Просто трах-бах и как снег на голову.
— Через три дня, — сказал наш еврейский врач. — Девочке проводили подготовку и через три выброс нужных нам клеток в кровь будет максимальным.
Если я хотела остаться с сыном, мне больше нельзя выходить. Там внешний мир — зараза. Я и так регулярно сдавала анализы и проверялась, чтобы не дай бог не принести какой вирус. А теперь вообще здесь арестована.
И снова не спать. Как спать вообще можно? Илья не волновался почти. Я пришла к выводу, что детская психика куда гибче взрослой. По крайней мере — моей. Илью спасало незнание жизни и вера в то, что все будет хорошо. Он еще жил в счастливом неведении, считал, что вот где-то случаются болезни и землятресения, драмы и страдания, но не здесь. С одним отдельно взятым почти восьмилетним мальчиком ничего страшного случиться не может.
Я поцеловала его бритую макушку. Она была лысой совершенно, но ежик волос уже лез — значит не все выпали. Значит вырастут, хотя уж волосы точно не самая страшная из наших проблем.

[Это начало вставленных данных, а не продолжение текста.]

/-! ## Links -/

/-- R175, R177, R179, R181: a correctly framed byte at a port in DOWN gains lock: TRAINING, the lock watch at 50 ms, and a
first pass at probe 0 with the error count at 0. At a port in TRAINING or UP it restarts the watch and keeps the link. R19,
R182: the byte reaches the receiver: a 0xD3 is held with the hub time of its start bit, 5 µs before it is whole, and with the
byte order that held then; 0x2B at once after it begins a frame; and the bytes that follow are read until the second CRC byte
completes it. Where the order changed within the start bit's microsecond, it is one of the two, and a free value is drawn. The
expiry of the retrain wait begins a new pass. Nothing outside the port changes but the count of free values. The frame staging
that the gain of lock empties, the trail of byte orders and the 5 µs are the model's (logs 9, 29 and 7), and so is the 0 that
a fresh training record holds as the send stamp of no probe yet (log 33). -/
def Obligations.BytesGainAndKeepLock : Prop :=
  ∀ (p : PortId) (s : State), s.resetHeld = false →
    let first : Training :=
      { probe := 0, stage := .due, errors := 0, least := none, sentAt := 0, echoWait := none, retrainWait := none }
    let draws := s.freeDraws + if s.orderTrail[5][p] = s.orderTrail[4][p] then 0 else 1
    (∀ b : Byte, (s.port p).link = .down →
      exec (.byteReceived p b) s = .next { s.setPort p
        { s.port p with
          link := .training, lockWatch := startTimer s.now 50000, training := some first, errorCount := 0,
          receiver := .hunting, arrived := none, handed := none } with freeDraws := draws }) ∧
    (∀ b : Byte, (s.port p).link ≠ .down →
      let r := (s.port p).receiver.take s.now (s.orderAtStart p) b
      exec (.byteReceived p b) s = .next { s.setPort p
        { s.port p with
          lockWatch := startTimer s.now 50000, receiver := r.1
          arrived := match r.2 with
            | some f => some f
            | none => (s.port p).arrived } with freeDraws := draws }) ∧
    (s.orderAtStart p = s.orderTrail[4][p] ∨ s.orderAtStart p = s.orderTrail[5][p]) ∧
    (∀ (now : HubTime) (order held : ByteOrder) (stamp : HubTime) (b : Byte) (got : List Byte),
      Receiver.take .hunting now order b = (if b = 0xD3 then .marker (now - 5) order else .hunting, none) ∧
      Receiver.take (.marker stamp held) now order b =
        (if b = 0x2B then .reading stamp held [] else if b = 0xD3 then .marker (now - 5) order else .hunting, none) ∧
      (got.length + 1 < 4 + (got[1]?.getD 0).toNat →
        Receiver.take (.reading stamp held got) now order b = (.reading stamp held (got ++ [b]), none)) ∧
      (∀ kind payload (high : Byte), payload.length ≤ 255 →
        got = kind :: BitVec.ofNat 8 payload.length :: (payload ++ [high]) →
        Receiver.take (.reading stamp held got) now order b =
          (.hunting, some { stamp := stamp, order := held, kind := kind, payload := payload, crc := high ++ b }))) ∧
    (∀ order : ByteOrder, (s.port p).link ≠ .down → (s.port p).receiver = .hunting → s.orderTrail[4][p] = order →
      s.orderTrail[5][p] = order →
      exec (.byteReceived p 0xD3) s = .next (s.setPort p
        { s.port p with lockWatch := startTimer s.now 50000, receiver := .marker (s.now - 5) order })) ∧
    (∀ t, (s.port p).link = .training → (s.port p).training = some t → expired s.now t.retrainWait = true →
      exec (.retrainWaitExpiry p) s = .next (s.setPort p
        { s.port p with training := some first, errorCount := 0 }))
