-- ==== Sys2Proof/Laws/RoundsSound.lean ====
section
/-! SUPPORT. What each operation does to the soundness of rounds (`State.roundsSound`, R192). -/

namespace Sys2Proof.Machine

/-! ## Snapshots and rankings of a sound state -/

theorem snapCar_car (s : State) (c) : (s.snapCar c).car = c := by unfold State.snapCar; simp only []; split <;> rfl

theorem snapCar_state (s : State) (c) : (s.snapCar c).state = s.carSeatState c := by
  unfold State.snapCar State.carSeatState; simp only []; split <;> rfl

theorem snapshot_carOf? {s : State} {h c x} (hx : (s.snapshot h).carOf? c = some x) :
    c ∈ s.race.fieldList ∧ x = s.snapCar c := by
  obtain ⟨h1, h2⟩ := mem_of_carOf? hx
  simp only [State.snapshot, List.mem_map] at h1
  obtain ⟨d, hd, rfl⟩ := h1
  rw [snapCar_car] at h2
  subst h2; exact ⟨hd, rfl⟩

/-- `State.roundsSound` but for everyone done, as propositions, and an entry list that names no seat twice (R41). -/
structure RoundsParts (s : State) : Prop where
  lights : s.race.lights = none ∨ s.race.state = .countdown
  rr : s.race.resultsRound = none ∨ s.race.state = .results
  fn : s.race.fieldList.Nodup
  fp : pacerCar ∈ s.race.fieldList → s.race.pacerMode = some .ranked
  sn : (s.standings.map (·.car)).Nodup
  ln : (s.finishList.map (·.car)).Nodup
  lb : s.finishList = [] ∨ s.race.state.beforeField = false
  ls : ∀ f ∈ s.finishList, s.carSeatState f.car ≠ .running ∧ s.carSeatState f.car ≠ .stalled ∧
    (f.car = pacerCar → s.pacer.nextCrossing = none)
  rl : s.race.state = .results → s.assembler.results.length + (if s.race.pacerMode = some .running then 1 else 0) ≤ 9
  cp : ∀ c, s.assembler.computation = some c → c.framesBounded = true ∧ ((c.ranking.getD []).map (·.car)).Nodup
  el : s.race.entryList.Nodup

/-- R56: in FINISHING some car of the field is not done. -/
def FinishingGoesOn (s : State) : Prop := s.race.state = .finishing → s.everyoneDone = false

theorem roundsSound_iff (s : State) (h : s.race.entryList.Nodup) :
    s.roundsSound = true ↔ RoundsParts s ∧ FinishingGoesOn s := by
  unfold State.roundsSound
  simp only [Bool.and_eq_true, Bool.or_eq_true, decide_eq_true_eq, beq_iff_eq, bne_iff_ne, List.all_eq_true,
      Option.isNone_iff_eq_none, Bool.not_eq_true', List.isEmpty_iff]
  constructor
  · rintro ⟨⟨⟨⟨⟨⟨⟨⟨⟨⟨h1, h2⟩, h3⟩, h4⟩, h5⟩, h6⟩, h7⟩, h8⟩, h9⟩, h10⟩, h11⟩
    refine ⟨⟨h1, h2, h3, fun hp => ?_, h5, h6, h7, fun f hf => ?_, fun hr => ?_, fun c hc => ?_, h⟩, fun hs => ?_⟩
    · rcases h4 with h4 | h4
      · rw [List.contains_iff_mem.2 hp] at h4; cases h4
      · exact h4
    · obtain ⟨⟨a, b⟩, c⟩ := h8 f hf
      exact ⟨a, b, fun hh => c.resolve_left (fun hn => hn hh)⟩
    · exact h10.resolve_left (fun hn => hn hr)
    · rw [hc] at h11; simpa using h11
    · exact h9.resolve_left (fun hn => hn hs)
  · rintro ⟨⟨h1, h2, h3, h4, h5, h6, h7, h8, h10, h11, -⟩, h9⟩
    refine ⟨⟨⟨⟨⟨⟨⟨⟨⟨⟨h1, h2⟩, h3⟩, ?_⟩, h5⟩, h6⟩, h7⟩, fun f hf => ?_⟩, ?_⟩, ?_⟩, ?_⟩
    · by_cases hp : pacerCar ∈ s.race.fieldList
      · exact .inr (h4 hp)
      · left; rw [Bool.eq_false_iff]; intro hh; exact hp (List.contains_iff_mem.1 hh)
    · obtain ⟨a, b, c⟩ := h8 f hf
      exact ⟨⟨a, b⟩, by by_cases hh : f.car = pacerCar; exact .inr (c hh); exact .inl hh⟩
    · by_cases hs : s.race.state = .finishing
      · exact .inr (h9 hs)
      · exact .inl hs
    · by_cases hs : s.race.state = .results
      · exact .inr (h10 hs)
      · exact .inl hs
    · cases hc : s.assembler.computation with
      | none => rfl
      | some c => simpa using h11 c hc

Обвела взглядом палату. Пусть и небольшая, но отдельная, хрен знает, сколько это Ярославу стоило. Несколько наших фотографий в рамках — я принесла. Клюшка в углу. Клюшку я тащить не хотела, боясь, что она будет напоминать сыну о том, что ему сейчас недоступно. Но Илья настоял и я сдалась, благо медперсонал был непротив. Они были категорически против мягких игрушек, обилия еды в палате, и, почему-то, против огромного бластера.
Илья уснул. Я осторожно поднялась с постели, убрала в сторону планшет. В коридор вышла, дошла до тупика, со входом в душевые — сейчас здесь никого. Уселась на подоконник. Выглянула на улицу — весна беснуется. Фруктовых деревьев вокруг больницы нет, но, наверное, уже цветут.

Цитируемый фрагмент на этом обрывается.